Figure 1: Chemical structure of caffeine, a methyl-xanthine.

The physiological effects described for caffeine are dosedependent and increased caffeine intake is associated with severe adverse effects [4]. Despite the risk of adverse effects, caffeine continues to be used for its stimulant effects. Caffeine is also used for several clinical indications including the treatment of apnea in premature infants and neonates [5]. In this setting, caffeine acts as an antagonist of adenosine receptors to block the negative neuromodulatory effects of adenosine and stimulates respiratory neural output [6,7]. Caffeine is also used intravenously for spinal puncture headaches and has also been co-formulated with other analgesics (aspirin, acetaminophen, opioids) for the treatment of pain and migraine headaches [8,9]. When used under medical supervision, adverse effects of caffeine are less likely to occur. However, unsupervised consumption of caffeine in OTC products may produce significant adverse effects.

Inappropriate consumption of caffeine-containing beverages, in particular energy drinks, carries the risk of severe adverse effects. Caffeine consumption in the form of sports drinks has been linked to hypertension, CNS disorders, and fatalities [10-15]. Use of OTC caffeine supplements also poses a significant health risk. What may be more concerning is that the production of OTC caffeine supplements is highly unregulated. While the FDA oversees all prescription products, including those containing caffeine, the only required labelling for caffeine-containing dietary supplements is to list the total amount of caffeine per unit [16]. This may be difficult to quantitate precisely. Proprietary blends used in many supplements may have varying amounts of caffeine if using plant-based sources of caffeine such as guarana and kola nut as well as yerba mate [16]. Who then validates the caffeine content in dietary supplements? To add to the concern, the consumer of these products has no guidance on what these caffeine amounts actually mean. Should patients at risk from high concentrations of caffeine (e.g. atrial fibrillation, hypertension, arrhythmias) be given a maximum daily dose of caffeine to stay within? Unfortunately, there is no well-defined limit to daily caffeine intake. In fact, consumption of caffeinated coffee may offer protection from numerous comorbidities [17].
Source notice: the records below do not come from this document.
/-- Guest commands and patch sets (R242, R243, R245, R247, R249, R253, R254): an accepted command is in progress until it ends; a failed
check is reported and changes nothing else, but that an uncorrectable error is also noted; on a unit that is not mirrored a stop, a
start or restart, in CONFIGURE or where guests run, an unload, a load and an exchange have their effect; a checked set waits for its
cycle. Point commands of the manager (R221, R222): a write stands in the point unless a loaded guest outputs it, a read gives the
point's value, an uncorrectable line reports its code; each ends with PT_DONE. GCMD_LOAD, GCMD_START, GCMD_STOP, RESTART_WARM,
RESTART_COLD, GCMD_UNLOAD, GCMD_EXCHANGE, GCMD_DONE, PATCH_CMD, PATCH_CHECKED, PT_READ, PT_WRITE and PT_DONE complete here. The model's
choices in it: log 4, 60, 62, 66. -/
def Obligations.GuestAndPointCommands : Prop :=
  (∀ (s : State) (n : Nat), n < 16 →
    let result := key (.exb n) EXB.GCMD_RESULT
    let irq := key (.exb n) HDR.IRQ_STS
    (∀ src g, g < 256 →
      let starts := fun (i : Instr) (op : Nat) => s.accepts src (.exb n) EXB.GCMD (BitVec.ofNat 32 (g * 256 + op)) →
        Ends i s { s with gcmds := Tbl.put n ⟨op, g, (s.rd (.exb n) EXB.GCMD_CELLS).toNat, s.rd2 (.exb n) EXB.GCMD_IMG_LO⟩ s.gcmds }
          [result] (fun t => t.rd (.exb n) EXB.GCMD_RESULT = BitVec.ofNat 32 (2 ^ 31 + 256 * g))
      starts (.gcmdLoad src n g) 1 ∧ starts (.gcmdStart src n g) 2 ∧ starts (.gcmdStop src n g) 3 ∧ starts (.restartWarm src n g) 4 ∧
      starts (.restartCold src n g) 5 ∧ starts (.gcmdUnload src n g) 6 ∧ starts (.gcmdExchange src n g) 7 ∧
      (∀ count, count < 128 → s.accepts src (.exb n) EXB.PATCH_CMD (BitVec.ofNat 32 (g * 256 + count)) →
        Ends (.patchCmd src n g count) s
          { s with patchJobs := Tbl.put n ⟨g, [], none, s.rd2 (.exb n) EXB.PATCH_LIST_LO, count⟩ s.patchJobs }
          [] (fun _ => True))) ∧
    (Tbl.look n s.gcmds = none → exec (.gcmdDone n) s = .next s) ∧
    (∀ j, Tbl.look n s.gcmds = some j →
      let place := j.op = 1 ∨ j.op = 7
      let bytes := if place then s.imageAt j.img else []
      let shows := fun (c : Nat) (t : State) => t.rd (.exb n) EXB.GCMD_RESULT = BitVec.ofNat 32 (256 * j.guest + c) ∧
        bit (t.rd (.exb n) HDR.IRQ_STS) 19 = true
      let gone := { s with gcmds := Tbl.del n s.gcmds }
      (place → j.img + bytes.length ≤ dramSize) →
      (s.gcmdCheck j.op j.guest n j.mask bytes = some E_DRAMUE → ∃ t, exec (.gcmdDone n) s = .next t ∧ shows E_DRAMUE t ∧
        t.gcmds = gone.gcmds ∧ t.guests = s.guests) ∧
      (∀ c, s.gcmdCheck j.op j.guest n j.mask bytes = some c → c ≠ E_DRAMUE → Ends (.gcmdDone n) s gone [result, irq] (shows c)) ∧
      (s.gcmdCheck j.op j.guest n j.mask bytes = none → s.mirrored = false →
        (∀ x, s.guest j.guest = some x → j.op = 3 → x.st = .running → Ends (.gcmdDone n) s { gone with
            guests := Tbl.put j.guest { x with stopReq := true, runPend := none } s.guests,
            ledger := (s.cmdRecord 3 j.guest n (cycleAt x.img.n (s.classTick x.img.n)) x.img.build).ledger } [result, irq] (shows 0)) ∧
        (∀ x, s.guest j.guest = some x → j.op = 2 ∨ j.op = 4 ∨ j.op = 5 → s.role.mode = .configure → Ends (.gcmdDone n) s { gone with
            guests := Tbl.put j.guest { x with runPend := some (decide (j.op = 4)) } s.guests,
            ledger := (s.cmdRecord j.op j.guest n (cycleAt x.img.n (s.classTick x.img.n)) x.img.build).ledger }
          [result, irq] (shows 0)) ∧
        (∀ x, s.guest j.guest = some x → j.op = 2 ∨ j.op = 4 ∨ j.op = 5 → s.restartsRun = true →
          let at_ := cycleAt x.img.n (s.startAfter x.img.n 500000)
          Ends (.gcmdDone n) s { gone with
            guests := Tbl.put j.guest { x with restart := some ⟨decide (j.op = 4), cycleTick x.img.n at_.1 at_.2⟩ } s.guests,
            ledger := (s.cmdRecord j.op j.guest n at_ x.img.build).ledger } [result, irq] (shows 0)) ∧
        (∀ x, s.guest j.guest = some x → j.op = 3 → x.st ≠ .running → Ends (.gcmdDone n) s { gone with
            guests := Tbl.put j.guest { x with runPend := none, restart := none } s.guests,
            ledger := (s.cmdRecord 3 j.guest n (cycleAt x.img.n (s.classTick x.img.n)) x.img.build).ledger } [result, irq] (shows 0)) ∧
        (j.op = 6 → ∃ t, exec (.gcmdDone n) s = .next t ∧ shows 0 t ∧ t.guest j.guest = none ∧ t.dram = s.dram ∧
          ∀ h, h ≠ j.guest → t.guest h = s.guest h) ∧
        (place → s.poison = [] → ∃ t y, exec (.gcmdDone n) s = .next t ∧ shows 0 t ∧ t.guest j.guest = some y ∧ y.st = .loaded ∧
          y.exb = n ∧ y.mask = j.mask ∧ y.img = parse bytes ∧ y.exchanged = decide (j.op = 7) ∧
          t.dram = putBytes s.dram (s.imgStore j.guest) bytes))) ∧
    (Tbl.look n s.patchJobs = none → exec (.patchChecked n) s = .next s) ∧
    (∀ j, Tbl.look n s.patchJobs = some j → (s.patchCode n j.guest j.count = none → j.addr + 16 * j.count ≤ dramSize) →
      let gone := { s with patchJobs := Tbl.del n s.patchJobs }
      let regs := [key (.exb n) EXB.PATCH_STS, irq]
      (s.patchCheck n j.guest j.count j.addr = some E_BUSY → Ends (.patchChecked n) s gone regs
        (fun t => t.rdf (.exb n) EXB.PATCH_STS 7 0 = E_BUSY ∧ bit (t.rd (.exb n) HDR.IRQ_STS) 20 = true)) ∧
      (∀ c, s.patchCheck n j.guest j.count j.addr = some c → c ≠ E_BUSY → Ends (.patchChecked n) s gone regs
        (fun t => t.rd (.exb n) EXB.PATCH_STS = BitVec.ofNat 32 (256 * j.guest + c) ∧ bit (t.rd (.exb n) HDR.IRQ_STS) 20 = true)) ∧
      (∀ x, s.patchCheck n j.guest j.count j.addr = none → s.guest j.guest = some x → s.mirrored = false → Ends (.patchChecked n) s
        { gone with patchPend := Tbl.put n { j with
            entries := (s.patchWords j.addr j.count).map patchItem, tick := some (s.startAfter x.img.n 2000) } s.patchPend }
        regs (fun t => t.rd (.exb n) EXB.PATCH_STS = BitVec.ofNat 32 (2 ^ 31 + 256 * j.guest) ∧
          bit (t.rd (.exb n) HDR.IRQ_STS) 20 = true)))) ∧
  (∀ s : State,
    let regs := [key .point POINT.PT_STS, key .point HDR.IRQ_STS]
    let shows := fun (c : Nat) (t : State) => t.rd .point POINT.PT_STS = BitVec.ofNat 32 c ∧ bit (t.rd .point HDR.IRQ_STS) 16 = true
    let starts := fun (i : Instr) (w : Bool) => Ends i s
      { s with pointJob := some (w, (s.rd .point POINT.PT_INDEX).toNat, s.rd2 .point POINT.PT_DATA_LO) }
      [key .point POINT.PT_STS] (fun t => t.rd .point POINT.PT_STS = BitVec.ofNat 32 (2 ^ 31))
    (∀ src, s.accepts src .point POINT.PT_CMD 1 → starts (.ptRead src) false) ∧
    (∀ src, s.accepts src .point POINT.PT_CMD 2 → starts (.ptWrite src) true) ∧
    (s.pointJob = none → exec .ptDone s = .next s) ∧
    (∀ w p d, s.pointJob = some (w, p, d) → s.pointAddr p + 8 ≤ dramSize →
      (w = true → s.isOutput p = true → Ends .ptDone s { s with pointJob := none } regs (shows E_CONFLICT)) ∧
      (w = true → s.isOutput p = false → s.poison = [] → s.unpinned p → Ends .ptDone s { s with
          pointJob := none, ptNow := (s.ptNow.1, s.ptNow.2 + 1),
          dram := putBytes s.dram (s.pointAddr p) (leBytes 8 (BitVec.ofNat 64 d : DWord).toNat) }
        (key .point POINT.MGR_WRITES :: regs) (fun t => shows 0 t ∧
          t.rd .point POINT.MGR_WRITES = oneMore (s.rd .point POINT.MGR_WRITES))) ∧
      (w = false → s.poisoned (s.pointAddr p) 8 = false → Ends .ptDone s { s with pointJob := none }
        (key .point POINT.PT_DATA_LO :: key .point (POINT.PT_DATA_LO + 4) :: regs)
        (fun t => shows 0 t ∧ t.rd2 .point POINT.PT_DATA_LO = (s.point p).toNat)) ∧
      (w = false → s.poisoned (s.pointAddr p) 8 = true → ∃ t, exec .ptDone s = .next t ∧ shows E_DRAMUE t ∧ t.pointJob = none)))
Given that caffeine overdose is a real concern and since oral dosage forms (capsule/tablet) allow for the rapid ingestion of copious quantities of caffeine in a brief period of time, we wanted to determine the accuracy of the caffeine content stated on various supplements. In order to address this concern, three different caffeine-containing supplements marketed as energy boosters or weight-loss supplements were purchased. A highpressure liquid chromatography (HPLC) method to separate and determine the caffeine concentration in each of the three products was developed and used for this study.

Materials and Methods

Caffeine (USP) was purchased from Sigma Aldrich (St. Louis, MO) and used as our standard. The mobile phase consisted of analytical grade acetonitrile (ACN) which was purchased from Fisher Scientific (Hanover Park, IL) and deionized water (18 Ω) which was readily available at our facility. Separation and analysis was conducted on a Hypersil ODS^® reverse-phase analytical column (150 mm × 4.6 mm ID, 5 μm particle size). Hydroxy-Cut was purchased online from Amazon.com^® while Swarm and Black Jax capsules were purchased from local gas stations. All other reagents used were of analytical grade.
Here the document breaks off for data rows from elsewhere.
@[simp] theorem State.raiseCell_pending (s : State) (p : Page) (c b : Nat) : (s.raiseCell p c b).pending = s.pending := rfl
@[simp] theorem State.raiseCell_shadow (s : State) (p : Page) (c b : Nat) : (s.raiseCell p c b).shadow = s.shadow := rfl
@[simp] theorem State.raiseCell_latch (s : State) (p : Page) (c b : Nat) : (s.raiseCell p c b).latch = s.latch := rfl
@[simp] theorem State.raiseCell_srst (s : State) (p : Page) (c b : Nat) : (s.raiseCell p c b).srst = s.srst := rfl
@[simp] theorem State.raiseCell_msixMask (s : State) (p : Page) (c b : Nat) : (s.raiseCell p c b).msixMask = s.msixMask := rfl
@[simp] theorem State.raiseCell_msixPend (s : State) (p : Page) (c b : Nat) : (s.raiseCell p c b).msixPend = s.msixPend := rfl
@[simp] theorem State.raiseCell_dram (s : State) (p : Page) (c b : Nat) : (s.raiseCell p c b).dram = s.dram := rfl
@[simp] theorem State.raiseCell_poison (s : State) (p : Page) (c b : Nat) : (s.raiseCell p c b).poison = s.poison := rfl
@[simp] theorem State.raiseCell_flash (s : State) (p : Page) (c b : Nat) : (s.raiseCell p c b).flash = s.flash := rfl
@[simp] theorem State.raiseCell_flashJob (s : State) (p : Page) (c b : Nat) : (s.raiseCell p c b).flashJob = s.flashJob := rfl
@[simp] theorem State.raiseCell_flashRun (s : State) (p : Page) (c b : Nat) : (s.raiseCell p c b).flashRun = s.flashRun := rfl
@[simp] theorem State.raiseCell_ckpt (s : State) (p : Page) (c b : Nat) : (s.raiseCell p c b).ckpt = s.ckpt := rfl
@[simp] theorem State.raiseCell_restoredPubs (s : State) (p : Page) (c b : Nat) : (s.raiseCell p c b).restoredPubs = s.restoredPubs := rfl
@[simp] theorem State.raiseCell_scrub (s : State) (p : Page) (c b : Nat) : (s.raiseCell p c b).scrub = s.scrub := rfl
@[simp] theorem State.raiseCell_ledger (s : State) (p : Page) (c b : Nat) : (s.raiseCell p c b).ledger = s.ledger := rfl
@[simp] theorem State.raiseCell_ecc (s : State) (p : Page) (c b : Nat) : (s.raiseCell p c b).ecc = s.ecc := rfl
@[simp] theorem State.raiseCell_scans (s : State) (p : Page) (c b : Nat) : (s.raiseCell p c b).scans = s.scans := rfl
@[simp] theorem State.raiseCell_time (s : State) (p : Page) (c b : Nat) : (s.raiseCell p c b).time = s.time := rfl
@[simp] theorem State.raiseCell_cells (s : State) (p : Page) (c b : Nat) : (s.raiseCell p c b).cells = s.cells := rfl
@[simp] theorem State.raiseCell_guests (s : State) (p : Page) (c b : Nat) : (s.raiseCell p c b).guests = s.guests := rfl
@[simp] theorem State.raiseCell_gcmds (s : State) (p : Page) (c b : Nat) : (s.raiseCell p c b).gcmds = s.gcmds := rfl
@[simp] theorem State.raiseCell_patchJobs (s : State) (p : Page) (c b : Nat) : (s.raiseCell p c b).patchJobs = s.patchJobs := rfl
@[simp] theorem State.raiseCell_patchPend (s : State) (p : Page) (c b : Nat) : (s.raiseCell p c b).patchPend = s.patchPend := rfl
@[simp] theorem State.raiseCell_pointJob (s : State) (p : Page) (c b : Nat) : (s.raiseCell p c b).pointJob = s.pointJob := rfl
@[simp] theorem State.raiseCell_ptNow (s : State) (p : Page) (c b : Nat) : (s.raiseCell p c b).ptNow = s.ptNow := rfl
@[simp] theorem State.raiseCell_preCommit (s : State) (p : Page) (c b : Nat) : (s.raiseCell p c b).preCommit = s.preCommit := rfl
@[simp] theorem State.raiseCell_exbLoad (s : State) (p : Page) (c b : Nat) : (s.raiseCell p c b).exbLoad = s.exbLoad := rfl
@[simp] theorem State.raiseCell_pubs (s : State) (p : Page) (c b : Nat) : (s.raiseCell p c b).pubs = s.pubs := rfl
@[simp] theorem State.raiseCell_addrCount (s : State) (p : Page) (c b : Nat) : (s.raiseCell p c b).addrCount = s.addrCount := rfl
@[simp] theorem State.raiseCell_pubJob (s : State) (p : Page) (c b : Nat) : (s.raiseCell p c b).pubJob = s.pubJob := rfl
@[simp] theorem State.raiseCell_pubAccept (s : State) (p : Page) (c b : Nat) : (s.raiseCell p c b).pubAccept = s.pubAccept := rfl
@[simp] theorem State.raiseCell_due (s : State) (p : Page) (c b : Nat) : (s.raiseCell p c b).due = s.due := rfl
@[simp] theorem State.raiseCell_nsq (s : State) (p : Page) (c b : Nat) : (s.raiseCell p c b).nsq = s.nsq := rfl
@[simp] theorem State.raiseCell_unitSeq (s : State) (p : Page) (c b : Nat) : (s.raiseCell p c b).unitSeq = s.unitSeq := rfl
@[simp] theorem State.raiseCell_link (s : State) (p : Page) (c b : Nat) : (s.raiseCell p c b).link = s.link := rfl
@[simp] theorem State.raiseCell_wire (s : State) (p : Page) (c b : Nat) : (s.raiseCell p c b).wire = s.wire := rfl
@[simp] theorem State.raiseCell_dd (s : State) (p : Page) (c b : Nat) : (s.raiseCell p c b).dd = s.dd := rfl
@[simp] theorem State.raiseCell_porter (s : State) (p : Page) (c b : Nat) : (s.raiseCell p c b).porter = s.porter := rfl
@[simp] theorem State.raiseCell_align (s : State) (p : Page) (c b : Nat) : (s.raiseCell p c b).align = s.align := rfl
@[simp] theorem State.raiseCell_keyring (s : State) (p : Page) (c b : Nat) : (s.raiseCell p c b).keyring = s.keyring := rfl
@[simp] theorem State.raiseCell_hinge (s : State) (p : Page) (c b : Nat) : (s.raiseCell p c b).hinge = s.hinge := rfl
@[simp] theorem State.raiseCell_role (s : State) (p : Page) (c b : Nat) : (s.raiseCell p c b).role = s.role := rfl
@[simp] theorem State.raiseCell_courier (s : State) (p : Page) (c b : Nat) : (s.raiseCell p c b).courier = s.courier := rfl
@[simp] theorem State.raiseCell_analog (s : State) (p : Page) (c b : Nat) : (s.raiseCell p c b).analog = s.analog := rfl
@[simp] theorem State.raiseCell_clk (s : State) (p : Page) (c b : Nat) : (s.raiseCell p c b).clk = s.clk := rfl
@[simp] theorem State.raiseCell_tap (s : State) (p : Page) (c b : Nat) : (s.raiseCell p c b).tap = s.tap := rfl
@[simp] theorem State.raiseCell_padsTaken (s : State) (p : Page) (c b : Nat) : (s.raiseCell p c b).padsTaken = s.padsTaken := rfl
@[simp] theorem State.raiseCell_chipLost (s : State) (p : Page) (c b : Nat) : (s.raiseCell p c b).chipLost = s.chipLost := rfl
@[simp] theorem State.raiseCell_unitB (s : State) (p : Page) (c b : Nat) : (s.raiseCell p c b).unitB = s.unitB := rfl
@[simp] theorem State.raiseCell_freeCtr (s : State) (p : Page) (c b : Nat) : (s.raiseCell p c b).freeCtr = s.freeCtr := rfl
@[simp] theorem State.raiseCell_sent (s : State) (p : Page) (c b : Nat) : (s.raiseCell p c b).sent = s.sent := rfl

@[simp] theorem State.setCell_pending (s : State) (c : Nat) (x : Cell) : (s.setCell c x).pending = s.pending := rfl
@[simp] theorem State.setCell_regs (s : State) (c : Nat) (x : Cell) : (s.setCell c x).regs = s.regs := rfl
@[simp] theorem State.setCell_shadow (s : State) (c : Nat) (x : Cell) : (s.setCell c x).shadow = s.shadow := rfl
@[simp] theorem State.setCell_latch (s : State) (c : Nat) (x : Cell) : (s.setCell c x).latch = s.latch := rfl
@[simp] theorem State.setCell_srst (s : State) (c : Nat) (x : Cell) : (s.setCell c x).srst = s.srst := rfl
@[simp] theorem State.setCell_msixMask (s : State) (c : Nat) (x : Cell) : (s.setCell c x).msixMask = s.msixMask := rfl
@[simp] theorem State.setCell_msixPend (s : State) (c : Nat) (x : Cell) : (s.setCell c x).msixPend = s.msixPend := rfl
@[simp] theorem State.setCell_dram (s : State) (c : Nat) (x : Cell) : (s.setCell c x).dram = s.dram := rfl
@[simp] theorem State.setCell_poison (s : State) (c : Nat) (x : Cell) : (s.setCell c x).poison = s.poison := rfl
@[simp] theorem State.setCell_flash (s : State) (c : Nat) (x : Cell) : (s.setCell c x).flash = s.flash := rfl
@[simp] theorem State.setCell_flashJob (s : State) (c : Nat) (x : Cell) : (s.setCell c x).flashJob = s.flashJob := rfl
@[simp] theorem State.setCell_flashRun (s : State) (c : Nat) (x : Cell) : (s.setCell c x).flashRun = s.flashRun := rfl
@[simp] theorem State.setCell_ckpt (s : State) (c : Nat) (x : Cell) : (s.setCell c x).ckpt = s.ckpt := rfl
@[simp] theorem State.setCell_restoredPubs (s : State) (c : Nat) (x : Cell) : (s.setCell c x).restoredPubs = s.restoredPubs := rfl
@[simp] theorem State.setCell_scrub (s : State) (c : Nat) (x : Cell) : (s.setCell c x).scrub = s.scrub := rfl
@[simp] theorem State.setCell_ledger (s : State) (c : Nat) (x : Cell) : (s.setCell c x).ledger = s.ledger := rfl
@[simp] theorem State.setCell_ecc (s : State) (c : Nat) (x : Cell) : (s.setCell c x).ecc = s.ecc := rfl
@[simp] theorem State.setCell_scans (s : State) (c : Nat) (x : Cell) : (s.setCell c x).scans = s.scans := rfl
@[simp] theorem State.setCell_time (s : State) (c : Nat) (x : Cell) : (s.setCell c x).time = s.time := rfl
@[simp] theorem State.setCell_guests (s : State) (c : Nat) (x : Cell) : (s.setCell c x).guests = s.guests := rfl
@[simp] theorem State.setCell_gcmds (s : State) (c : Nat) (x : Cell) : (s.setCell c x).gcmds = s.gcmds := rfl
@[simp] theorem State.setCell_patchJobs (s : State) (c : Nat) (x : Cell) : (s.setCell c x).patchJobs = s.patchJobs := rfl
@[simp] theorem State.setCell_patchPend (s : State) (c : Nat) (x : Cell) : (s.setCell c x).patchPend = s.patchPend := rfl
@[simp] theorem State.setCell_pointJob (s : State) (c : Nat) (x : Cell) : (s.setCell c x).pointJob = s.pointJob := rfl
@[simp] theorem State.setCell_ptNow (s : State) (c : Nat) (x : Cell) : (s.setCell c x).ptNow = s.ptNow := rfl
@[simp] theorem State.setCell_preCommit (s : State) (c : Nat) (x : Cell) : (s.setCell c x).preCommit = s.preCommit := rfl
@[simp] theorem State.setCell_exbLoad (s : State) (c : Nat) (x : Cell) : (s.setCell c x).exbLoad = s.exbLoad := rfl
@[simp] theorem State.setCell_pubs (s : State) (c : Nat) (x : Cell) : (s.setCell c x).pubs = s.pubs := rfl
@[simp] theorem State.setCell_addrCount (s : State) (c : Nat) (x : Cell) : (s.setCell c x).addrCount = s.addrCount := rfl
@[simp] theorem State.setCell_pubJob (s : State) (c : Nat) (x : Cell) : (s.setCell c x).pubJob = s.pubJob := rfl
@[simp] theorem State.setCell_pubAccept (s : State) (c : Nat) (x : Cell) : (s.setCell c x).pubAccept = s.pubAccept := rfl
@[simp] theorem State.setCell_due (s : State) (c : Nat) (x : Cell) : (s.setCell c x).due = s.due := rfl
@[simp] theorem State.setCell_nsq (s : State) (c : Nat) (x : Cell) : (s.setCell c x).nsq = s.nsq := rfl
@[simp] theorem State.setCell_unitSeq (s : State) (c : Nat) (x : Cell) : (s.setCell c x).unitSeq = s.unitSeq := rfl
@[simp] theorem State.setCell_link (s : State) (c : Nat) (x : Cell) : (s.setCell c x).link = s.link := rfl
@[simp] theorem State.setCell_wire (s : State) (c : Nat) (x : Cell) : (s.setCell c x).wire = s.wire := rfl
@[simp] theorem State.setCell_dd (s : State) (c : Nat) (x : Cell) : (s.setCell c x).dd = s.dd := rfl
@[simp] theorem State.setCell_porter (s : State) (c : Nat) (x : Cell) : (s.setCell c x).porter = s.porter := rfl
@[simp] theorem State.setCell_align (s : State) (c : Nat) (x : Cell) : (s.setCell c x).align = s.align := rfl
@[simp] theorem State.setCell_keyring (s : State) (c : Nat) (x : Cell) : (s.setCell c x).keyring = s.keyring := rfl
@[simp] theorem State.setCell_hinge (s : State) (c : Nat) (x : Cell) : (s.setCell c x).hinge = s.hinge := rfl
@[simp] theorem State.setCell_role (s : State) (c : Nat) (x : Cell) : (s.setCell c x).role = s.role := rfl
@[simp] theorem State.setCell_courier (s : State) (c : Nat) (x : Cell) : (s.setCell c x).courier = s.courier := rfl
@[simp] theorem State.setCell_analog (s : State) (c : Nat) (x : Cell) : (s.setCell c x).analog = s.analog := rfl
@[simp] theorem State.setCell_clk (s : State) (c : Nat) (x : Cell) : (s.setCell c x).clk = s.clk := rfl
@[simp] theorem State.setCell_tap (s : State) (c : Nat) (x : Cell) : (s.setCell c x).tap = s.tap := rfl
@[simp] theorem State.setCell_padsTaken (s : State) (c : Nat) (x : Cell) : (s.setCell c x).padsTaken = s.padsTaken := rfl
@[simp] theorem State.setCell_chipLost (s : State) (c : Nat) (x : Cell) : (s.setCell c x).chipLost = s.chipLost := rfl
@[simp] theorem State.setCell_unitB (s : State) (c : Nat) (x : Cell) : (s.setCell c x).unitB = s.unitB := rfl
@[simp] theorem State.setCell_freeCtr (s : State) (c : Nat) (x : Cell) : (s.setCell c x).freeCtr = s.freeCtr := rfl
@[simp] theorem State.setCell_sent (s : State) (c : Nat) (x : Cell) : (s.setCell c x).sent = s.sent := rfl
Instruments and chromatographic conditions

An Agilent 1100 HPLC system consisting of a binary pump (model G1312A, serial number US72100921), an autosampler (G1313A, DE11114719), a diode array detector (G1315A, US82403082), a column thermostat (G1316A, DE23930617), and a degasser (G1322A, JP73015922) was used for chemical separation and analysis. Data was collected using Agilent ChemStation software. A Hypersil ODS^® column (150 mm x 4.6 mm ID) was used in the analysis. The mobile phase consisted of deionized water and acetonitrile 40:60 (v/v). This mixture was isocratically pumped at a flow rate of 1 mL.min-1 for a 10-minute run with thermostat controlled temperature of 30°C. The detection wavelength for caffeine was set at 254 nm following an injection volume of 5 μL per sample. Under the described chromatographic conditions, the retention time of caffeine was 2.15 minutes.

Standard Curve

Caffeine (200 mg) was accurately weighed and diluted with hot water (80°C) to a concentration of 10 mg/mL in a volumetric flask. Subsequent dilutions (0.5 to 10 mg/mL) were prepared in water and a 5 μL sample of each dilution was injected (n = 5) using the aforementioned isocratic method. Quintuplicate samples were used to generate area under the curve (AUC) data for which linear regression analysis was performed to establish the concentration (mg/mL) versus AUC relationship in quantitative terms.

The relationship is expressed by the equation:

y = 3458.9x + 109.96

From above, ‘x’ represents the concentration of caffeine and y represents AUC for caffeine (dimensionless value). The correlation coefficient (R2) was 0.9998 gave excellent linearity. Concentrations of each supplement test sample were then calculated using the aforementioned equation also depicted in Figure 2.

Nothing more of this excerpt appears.